→ Your task:
Word for word, restate the lines of the data from the first through the one containing "w, some f =>", and nothing else.
* * *
-- ==== Sys2Proof/Machine/Ladle.lean ====
section
/-! DEFINITION. The Ladle's replication (R290 to R292) and the Riser's sequencing (R284 to R288). -/

namespace Sys2Proof.Machine

/-- Events of LDL. -/
def ldlEvent (s : State) (mask : Nat) : State := s.event A.LDL_EVT A.LDL_EVT_EN 774 mask 0

/-- The committed words of group `i` (R290). -/
def ladleEntry (s : State) (i : Nat) : List Nat := (List.range 4).map fun w => s.rd (A.TBL_LADLE i w)

/-- A frame for group `i` enters the Ladle's FIFO, or is dropped where the FIFO is full (R291). -/
def toLadle (s : State) (k : Pkt) (i : Nat) : State :=
  if 4096 ≤ (ladleFifo s).length then removePkt (ldlEvent (slag (s.add64 A.LDL_FIFO_FULL_LO 1) 14) 1) k
  else movePkt (s.add64 A.LDL_FRAMES_LO 1) { k with loc := .ladle (ladleEntry s i) }

/-- VALID, PRUNE and ALL_OR_NONE of an entry. -/
def entryValid (w : List Nat) : Bool := (w.getD 3 0).testBit 31
def entryPrunes (w : List Nat) : Bool := (w.getD 3 0).testBit 30
def entryAon (w : List Nat) : Bool := (w.getD 3 0).testBit 29

/-- The ports and the LAG groups of an entry. -/
def ladlePorts (w : List Nat) : List Nat := bitsSet (w.getD 0 0) 32 ++ (bitsSet (w.getD 1 0) 32).map (32 + ·)
def ladleLags (w : List Nat) : List Nat := bitsSet (w.getD 2 0) 32

/-- The copies of an entry that pruning leaves for a frame from port `p`: ports, then groups, each rising (R290, R291). -/
def ladleCopies (s : State) (w : List Nat) (p : Nat) : List Dest :=
  if entryPrunes w then
    ((ladlePorts w).filter (· ≠ p)).map Dest.port ++
      ((ladleLags w).filter fun g => (memberOf s g p).isNone).map Dest.lag
  else (ladlePorts w).map Dest.port ++ (ladleLags w).map Dest.lag

/-- One copy is made and goes to admission. -/
def makeCopy (s : State) (k : Pkt) (d : Dest) : State :=
  let (n, s) := freshId s
  { s with buf := { s.buf with pkts := s.buf.pkts ++ [{ k with id := n, dest := d, loc := .toAdmit, came := s.now, copy := true, via := none,
                                                               number := none, deep := none, ll := none }] } }

/-- The Ladle takes the frame at the head of its FIFO and makes its copies (R291). -/
def replicate (s : State) : State :=
  match ladleFifo s with
  | [] => s
  | k :: _ =>
    match k.loc, frameOf s k.fid with
    | .ladle w, some f =>
      if !entryValid w then removePkt (ldlEvent (slag (s.add64 A.LDL_INVALID_LO 1) 14) 2) k
      else
        let l := ladleCopies s w f.inPort
        let pruned := (ladlePorts w).length + (ladleLags w).length - l.length
        let s := if pruned = 0 then s else s.add64 A.LDL_PRUNED_LO pruned
        if l.isEmpty then removePkt (ldlEvent (slag (s.add64 A.LDL_EMPTY_LO 1) 14) 4) k
        else
          let s := (s.add64 A.LDL_COPIES_LO l.length).pmcEvent 21 0x280 l.length
          let s := if f.ll && entryAon w then
              { s with buf := { s.buf with aons := s.buf.aons ++ [AonHidden.mk f.id l.length []] } }
            else s
          removePkt (l.foldl (fun s d => makeCopy s k d) s) k
    | _, _ => dropPkt s k.id

/-- A frame that classification or the Riser lets go on: to the Ladle, or to admission. -/
def proceed (s : State) (k : Pkt) : State :=
  match k.dest with
  | .ladle i => toLadle s k i
  | _ => movePkt s { k with loc := .toAdmit }

/-! The Riser. -/

/-- Events of RSQ. -/
def rsqEvent (s : State) (mask : Nat) : State := s.event A.RSQ_EVT A.RSQ_EVT_EN 773 mask 0

def riserState (s : State) (c : Nat) : Nat := s.fld (A.RSQ_CTX_STAT c) 13 12
def riserExpect (s : State) (c : Nat) : Nat := s.fld (A.RSQ_CTX_STAT c) 31 16
def setRiserState (s : State) (c st : Nat) : State := s.setFld (A.RSQ_CTX_STAT c) 13 12 st
def setExpect (s : State) (c n : Nat) : State := s.setFld (A.RSQ_CTX_STAT c) 31 16 n

def heldNumbers (s : State) (c : Nat) : List Nat := (riserPkts s c).map (·.2) ++ riserMarks s c

/-- The distance of a number ahead of EXPECT. -/
def ahead (s : State) (c n : Nat) : Nat := (n + 65536 - riserExpect s c) % 65536

/-- A held number is released: a frame goes on, a placeholder goes away. -/
def releaseNumber (s : State) (c n : Nat) : State :=
  let l := s.buf.holders.filter fun h => !decide (h.c = c ∧ h.seq = n)
  let s := { s with buf := { s.buf with holders := l } }
  match (riserPkts s c).find? fun e => decide (e.2 = n) with
  | none => s
  | some (k, _) => proceed s { k with waited := true }

/-- drain(c) of R285: held EXPECT, EXPECT + 1, … are released. -/
def drain (s : State) (c : Nat) : Nat → State
  | 0 => s
  | fuel + 1 =>
    if riserExpect s c ∈ heldNumbers s c then
      drain (setExpect (releaseNumber s c (riserExpect s c)) c (riserExpect s c + 1)) c fuel
    else s

def drainAll (s : State) (c : Nat) : State := drain s c ((heldNumbers s c).length + 1)

/-- gap(c, n) of R285. -/
def gapTo (s : State) (c n : Nat) : State :=
  let d := ahead s c n
  if d = 0 then s
  else
    let s := (s.addSat (A.RSQ_CTX_CNT c) 31 16 d).add64 A.RSQ_GAPS_LO d
    rsqEvent (setExpect s c n) 1

/-- The number nearest to EXPECT among the held ones and the given ones. -/
def nearest (s : State) (c : Nat) (l : List Nat) : Option Nat :=
  (heldNumbers s c ++ l).foldl (fun o n =>
    match o with | none => some n | some m => if ahead s c n < ahead s c m then some n else some m) none

/-- Every held number is released in order of the sequence. -/
def releaseHeld (s : State) (c : Nat) : Nat → State
  | 0 => s
  | fuel + 1 =>
    match nearest s c [] with
    | none => s
    | some n => releaseHeld (releaseNumber s c n) c fuel

def releaseAll (s : State) (c : Nat) : State := releaseHeld s c ((heldNumbers s c).length)

/-- fits(c, f) of R285. -/
def riserFits (s : State) (c cells : Nat) : Bool :=
  decide (riserCells s c + cells ≤ 256) && decide (riserUse s + cells ≤ s.fld A.RSQ_CFG 19 0) && decide (64 ≤ freeShared s)

/-- The loop of R285 that makes room for number `n`; whether an overflow occurred. -/
def makeRoom (s : State) (c cells n : Nat) : Nat → State × Bool
  | 0 => (s, false)
  | fuel + 1 =>
    if riserFits s c cells then (s, false)
    else
      match nearest s c [n] with
      | none => (s, true)
      | some m =>
        let s := gapTo s c m
        if m = n then (s, true) else ((makeRoom (drainAll s c) c cells n fuel).1, true)

/-- A late number (R284, R285): counted, and a frame passed out of order or dropped. -/
def riserLate (s : State) (c : Nat) (o : Option Pkt) : State :=
  let s := rsqEvent ((s.addSat (A.RSQ_CTX_CNT c) 15 0 1).add64 A.RSQ_LATE_LO 1) 8
  match o with
  | none => s
  | some k => if s.bit (A.RSQ_CTX_CFG c) 30 then removePkt (slag s 14) k else proceed s k

/-- A duplicate of a held number. -/
def riserDup (s : State) (c : Nat) (o : Option Pkt) : State :=
  let d := Map.put 0 s.buf.dups c (Map.get 0 s.buf.dups c + 1)
  let s := { s with buf := { s.buf with dups := d } }.add64 A.RSQ_DUP_LO 1
  match o with
  | none => s
  | some k => removePkt (slag s 14) k

/-- A number in turn passes, and EXPECT goes on. -/
def riserPass (s : State) (c n : Nat) (o : Option Pkt) : State :=
  let s := match o with | some k => proceed s k | none => s
  drainAll (setExpect s c (n + 1)) c

/-- A number ahead of EXPECT is held: a placeholder without cells, a frame with its cells in the shared pool. -/
def riserHold (s : State) (c n : Nat) (o : Option Pkt) : State :=
  match o with
  | none => { s with buf := { s.buf with holders := s.buf.holders ++ [Placeholder.mk c n (tb0 s)] } }
  | some k =>
    match frameOf s k.fid with
    | none => s
    | some f =>
      let s := (storeFrame s f .held).pmcEvent 21 0x281 1
      refreshPressure (movePkt s { k with loc := .riser c n (tb0 s) }) (pgOf f)

/-- The sequencing of one number in context `c` (R285). -/
def riserSequence (s : State) (c n : Nat) (rst : Bool) (o : Option Pkt) (cells : Nat) : State :=
  let s := if rst then rsqEvent (setExpect (releaseAll s c) c n) 16 else s
  let s := if riserState s c = 1 then setRiserState (setExpect s c n) c 2 else s
  let d := ahead s c n
  if 32768 ≤ d then riserLate s c o
  else if d ≠ 0 ∧ n ∈ heldNumbers s c then riserDup s c o
  else if d = 0 then riserPass s c n o
  else
    match o with
    | none => riserHold s c n none
    | some k =>
      let (s, ovf) := makeRoom s c cells n ((heldNumbers s c).length + 2)
      let s := if ovf then rsqEvent s 4 else s
      if riserExpect s c = n then riserPass s c n (some k) else riserHold s c n (some k)

/-- The conditions of R279 for a tag at the Riser's intake. -/
def riserTakes (s : State) (x : Intake) : Bool :=
  let c := x.tag.flow
  let g := s.fld (A.RSQ_CTX_CFG c) 28 24
  decide (x.pass = 0) && s.bit (A.RSQ_CTX_CFG c) 31 && grpSpread s g && (memberOf s g x.inPort).isSome &&
    (!s.bit (A.RSQ_CTX_CFG c) 29 || decide (s.fld (A.RSQ_CTX_NODE c) 15 0 = x.tag.node))

/-- What waits first of each slice, in ring order from the pointer on; of those, the ones that came first. -/
def intakeHeads (s : State) : List Intake :=
  let l := (List.range 4).filterMap fun i => s.buf.intake.find? fun x => decide (x.slice = (s.buf.riserTurn + i) % 4)
  l.filter fun x => l.all fun y => decide (x.came ≤ y.came)

/-- What the intake takes next (R287): round robin over the slices; what carries RST goes first in its context. -/
def nextIntake (s : State) : Option Intake :=
  match intakeHeads s with
  | [] => none
  | x :: l => some (((x :: l).find? fun y => y.tag.rst && decide (y.tag.flow = x.tag.flow)).getD x)

/-- The port that admission would give a copy now. -/
def portFor (s : State) (k : Pkt) (f : Frame) : Option Nat :=
  match k.dest with
  | .port e => some e
  | .lag g =>
    if !grpEn s g then none
    else (if grpSpread s g then firstEligible s g (s.fld (A.SPR_GRP_STAT g) 19 16) else effMember s g (bucketOf s g f)).map (slotPort s g)
  | .ladle _ => none

/-- The Riser would pass the number at once: it is in turn, or late and not dropped. -/
def passesNow (s : State) (x : Intake) : Bool :=
  let c := x.tag.flow
  let d := ahead s c x.tag.seq
  !riserTakes s x || x.tag.rst || decide (riserState s c = 1) || decide (d = 0) ||
    (decide (32768 ≤ d) && !s.bit (A.RSQ_CTX_CFG c) 30)

/-- A frame with a bad FCS goes on only where it is leaving before its FCS comes (R268, R270, R285). Any other is lost at its
port, and its number is a gap (R289). -/
def badLeaves (s : State) (x : Intake) (k : Pkt) (f : Frame) : Bool :=
  passesNow s x && (match portFor s k f with
    | some e => portUp s e && cutsThrough s { k with e := e, q := f.tc } f
    | none => false)

/-- The Riser takes the next frame or placeholder (R279, R284, R287). -/
def riserTake (s : State) (x : Intake) (k : Option Pkt) : State :=
  if riserTakes s x then riserSequence s x.tag.flow x.tag.seq x.tag.rst k (k.elim 0 (pktCells s))
  else
    let s := s.add64 A.RSQ_BYPASS_LO 1
    match k with | some k => proceed s k | none => s

/-- What waits at the intake of the Riser comes to its context. -/
def riserArrive (s : State) : State :=
  match nextIntake s with
  | none => s
  | some x =>
    let s := { s with buf := { s.buf with intake := s.buf.intake.erase x, riserTurn := (x.slice + 1) % 4 } }
    let k := x.pkt.bind fun n => s.buf.pkts.find? fun k => decide (k.id = n)
    match k, k.bind fun k => frameOf s k.fid with
    | some k, some f => if f.bad && !badLeaves s x k f then removePkt s k else riserTake s x (some k)
    | _, _ => riserTake s x k

/-- TMO of a context in µs: 0 acts as 1, above 1 000 as 1 000. -/
def riserTmo (s : State) (c : Nat) : Nat := Nat.min 1000 (Nat.max 1 (s.fld (A.RSQ_CTX_CFG c) 9 0))

/-- The hold time of the oldest held frame of a context. -/
def oldestHeld (s : State) (c : Nat) : Option Nat :=
  (s.buf.pkts.filterMap fun k => match k.loc with | .riser d _ t => if d = c then some t else none | _ => none).foldl
    (fun o t => match o with | none => some t | some u => some (Nat.min t u)) none

/-- What waits at the intake for context `c` is taken, with what stands before it (R287). -/
def takeWaiting (c : Nat) : Nat → State → State
  | 0, s => s
  | n + 1, s => if s.buf.intake.any fun x => decide (x.tag.flow = c) then takeWaiting c n (riserArrive s) else s

/-- The oldest held frame has reached TMO (R286): the context gaps to the nearest held number and drains. An arrival for
the context goes first (R287). -/
def riserExpire (s : State) (c : Nat) : State :=
  let s := takeWaiting c s.buf.intake.length s
  match oldestHeld s c, nearest s c [] with
  | some t, some n =>
    if t + riserTmo s c * us * nsUnits ≤ tb0 s then rsqEvent (drainAll (gapTo s c n) c) 2 else s
  | _, _ => s

/-- The context is enabled (R288, CTXc_CNT). -/
def riserEnable (s : State) (c : Nat) : State :=
  let d := s.buf.dups.filter fun e => decide (e.1 ≠ c)
  setRiserState ({ s with buf := { s.buf with dups := d } }.wr (A.RSQ_CTX_CNT c) 0) c 1

/-- EN = 0: the held frames are released in sequence order, and the context is OFF (R288). -/
def riserDisable (s : State) (c : Nat) : State := setRiserState (releaseAll s c) c 0

/-- Sleep entry (R288): every context releases its frames, and each enabled context returns to UNSYNC. -/
def riserSleep (s : State) : State :=
  (List.range 4096).foldl (fun s c =>
    if riserState s c = 0 then s else setRiserState (releaseAll s c) c 1) s

/-- A TB0 step by `d` is left out of the hold times (R286). -/
def riserStep (s : State) (d : Int) : State :=
  let l := s.buf.pkts.map fun k => match k.loc with | .riser c n t => { k with loc := .riser c n (ftAdd t d) } | _ => k
  { s with buf := { s.buf with pkts := l } }

end Sys2Proof.Machine
end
* * *
→ Solution for this exercise:
-- ==== Sys2Proof/Machine/Ladle.lean ====
section
/-! DEFINITION. The Ladle's replication (R290 to R292) and the Riser's sequencing (R284 to R288). -/

namespace Sys2Proof.Machine

/-- Events of LDL. -/
def ldlEvent (s : State) (mask : Nat) : State := s.event A.LDL_EVT A.LDL_EVT_EN 774 mask 0

/-- The committed words of group `i` (R290). -/
def ladleEntry (s : State) (i : Nat) : List Nat := (List.range 4).map fun w => s.rd (A.TBL_LADLE i w)

/-- A frame for group `i` enters the Ladle's FIFO, or is dropped where the FIFO is full (R291). -/
def toLadle (s : State) (k : Pkt) (i : Nat) : State :=
  if 4096 ≤ (ladleFifo s).length then removePkt (ldlEvent (slag (s.add64 A.LDL_FIFO_FULL_LO 1) 14) 1) k
  else movePkt (s.add64 A.LDL_FRAMES_LO 1) { k with loc := .ladle (ladleEntry s i) }

/-- VALID, PRUNE and ALL_OR_NONE of an entry. -/
def entryValid (w : List Nat) : Bool := (w.getD 3 0).testBit 31
def entryPrunes (w : List Nat) : Bool := (w.getD 3 0).testBit 30
def entryAon (w : List Nat) : Bool := (w.getD 3 0).testBit 29

/-- The ports and the LAG groups of an entry. -/
def ladlePorts (w : List Nat) : List Nat := bitsSet (w.getD 0 0) 32 ++ (bitsSet (w.getD 1 0) 32).map (32 + ·)
def ladleLags (w : List Nat) : List Nat := bitsSet (w.getD 2 0) 32

/-- The copies of an entry that pruning leaves for a frame from port `p`: ports, then groups, each rising (R290, R291). -/
def ladleCopies (s : State) (w : List Nat) (p : Nat) : List Dest :=
  if entryPrunes w then
    ((ladlePorts w).filter (· ≠ p)).map Dest.port ++
      ((ladleLags w).filter fun g => (memberOf s g p).isNone).map Dest.lag
  else (ladlePorts w).map Dest.port ++ (ladleLags w).map Dest.lag

/-- One copy is made and goes to admission. -/
def makeCopy (s : State) (k : Pkt) (d : Dest) : State :=
  let (n, s) := freshId s
  { s with buf := { s.buf with pkts := s.buf.pkts ++ [{ k with id := n, dest := d, loc := .toAdmit, came := s.now, copy := true, via := none,
                                                               number := none, deep := none, ll := none }] } }

/-- The Ladle takes the frame at the head of its FIFO and makes its copies (R291). -/
def replicate (s : State) : State :=
  match ladleFifo s with
  | [] => s
  | k :: _ =>
    match k.loc, frameOf s k.fid with
    | .ladle w, some f =>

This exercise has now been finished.